Will
Will

Reputation: 4469

Student Shell - cd not working

I'm working on a simple Linux Shell, it can fork() and call execvp(), but I recently added "build in functions" which need to NOT fork().

Here is the execution handling:

    if (strcmp(cmd, "exit") == 0) {
        exit = 1;
    }
    else if (builtIn(opt) == 0){
        execvp(cmd, opt);
    }
    else {
        pid_t pID = fork();

        if (pID == 0) { 
            execvp(cmd, opt);
        } else if (pID < 0) { 
            printf("\nFailed to fork\n");
        } else {
            wait(0);
        }
    }

builtIn() just checks the command and returns 1 or 0:

int builtIn(char * opt[]) {

    if (strcmp(opt[0], "cd")) {
        return 1;
    }
    return 0;
}

Upvotes: 0

Views: 803

Answers (2)

Henok Tesfaye
Henok Tesfaye

Reputation: 9570

In addition to Luis answer. Even if there is a program cd in /bin, it won't work since each process have their own pwd(present working directory) so it changes pwd of the cd program not its parent, main shell.

Upvotes: 1

that other guy
that other guy

Reputation: 123650

It's true that you need to avoid forking, but you also need to avoid executing. There is no /bin/cd that programs call to change directories.

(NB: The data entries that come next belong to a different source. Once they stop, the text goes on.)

/-- A video engine. -/
def State.engine (s : State) (e : Nat) : Engine := s.vid.toList.getD e {}
/-- A video engine changed. -/
def State.modEngine (s : State) (e : Nat) (f : Engine → Engine) : State := { s with vid := s.vid.setIfInBounds e (f (s.engine e)) }

/-! ### Accesses of the engines -/

/-- Why an engine may not write memory for a partition (R24, R99, R211), 0 where it may. (log 40, DEDUCED) -/
def State.vidCheck (s : State) (part a n : Nat) : Nat :=
  let code := s.core.access part (s.core.partPantry part) a n true
  if code ≠ 0 then code else if s.core.hitsCode a n then 0x0202 else if s.core.storeRefused a n then 0x0502 else 0

/-- Bytes an engine writes for a partition, where it may. -/
def State.vidStore (s : State) (part a : Nat) (bs : List Byte) : State :=
  if s.vidCheck part a bs.length = 0 then s.onCore (fun c => c.store a bs) else s

/-- Memory an engine writes for a partition with bytes that the spec does not state, where it may. -/
def State.vidSpoil (s : State) (part a n : Nat) : State :=
  if s.vidCheck part a n = 0 then s.onCore (fun c => c.spoil a n) else s

/-- Bytes an engine reads for a partition (R24, R99, R262): the state after the checks, and the bytes or the fault. (log 40, DEDUCED) -/
def State.vidRead (s : State) (part a n : Nat) : State × Except (Nat × List Byte) (List Byte) :=
  let code := s.core.access part (s.core.partPantry part) a n false
  if code ≠ 0 then (s, .error (code, [])) else
  match s.readMem a n with
  | (s1, .error d) => (s1, .error (0x0210, d))
  | (s1, .ok bs) => (s1, .ok bs)

/-- Whether an address of a flag an engine polls or writes is one in this module's pantry (R20, R351, R354). (log 40, DEDUCED) -/
def State.vidFlag (s : State) (a : Nat) : Bool := flagAddr a && ownAddr s.nym.devnum a

/-! ### Frame records -/

/-- Whether a row of the second plane shares a byte with bytes `x` to `x + n − 1`: the first row that ends beyond `x` decides. -/
def rowMeets (t : Td) (l x n : Nat) : Bool :=
  let j := if x < t.base + l then 0 else if t.s1 = 0 then t.e1 else (x - t.base - l) / t.s1 + 1
  decide (j < t.e1 ∧ t.base + j * t.s1 < x + n)

/-- Whether two planes overlap (R351). -/
def planesMeet (a b : Td) : Bool :=
  let la := rowLen a.fmt a.e0
  let lb := rowLen b.fmt b.e0
  let b1 := { b with base := localOf b.base }
  (List.range a.e1).any (fun i => rowMeets b1 lb (localOf a.base + i * a.s1) la)

/-- Bytes from a plane's first to its last. -/
def Td.extent (t : Td) : Nat := if t.e1 = 0 ∨ t.e0 = 0 then 0 else (t.e1 - 1) * t.s1 + rowLen t.fmt t.e0

/-- Whether a plane descriptor is as R351 requires, with extents `w` by `h`. -/
def State.planeOk (s : State) (part depth : Nat) (dec : Bool) (d w h : Nat) : Bool :=
  let t := tdOf d
  descFault d { fmt := fun f => f == (if depth = 8 then 0xC else 0xA), scaled := false, dest := dec } true == 0 &&
  t.rank == 2 && bits d 90 2 == 0 && t.e0 == w && t.e1 == h && t.base % 64 == 0 && t.s1 % 64 == 0 &&
  (s.local? t.base).any (fun l => (areaOf l).1 == .hbm && s.core.access part [] l t.extent true == 0)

Instead of executing something, call the chdir system call with your path. If the user types cd /tmp, call chdir("/tmp")

The current directory is a property of each process (as the open files or the umask value) You cannot call a program to change your current dir, as a program is a different process and will change effectively its directory (not yours). That's the reason of not existing a cd external command and to have to make a system call to change it.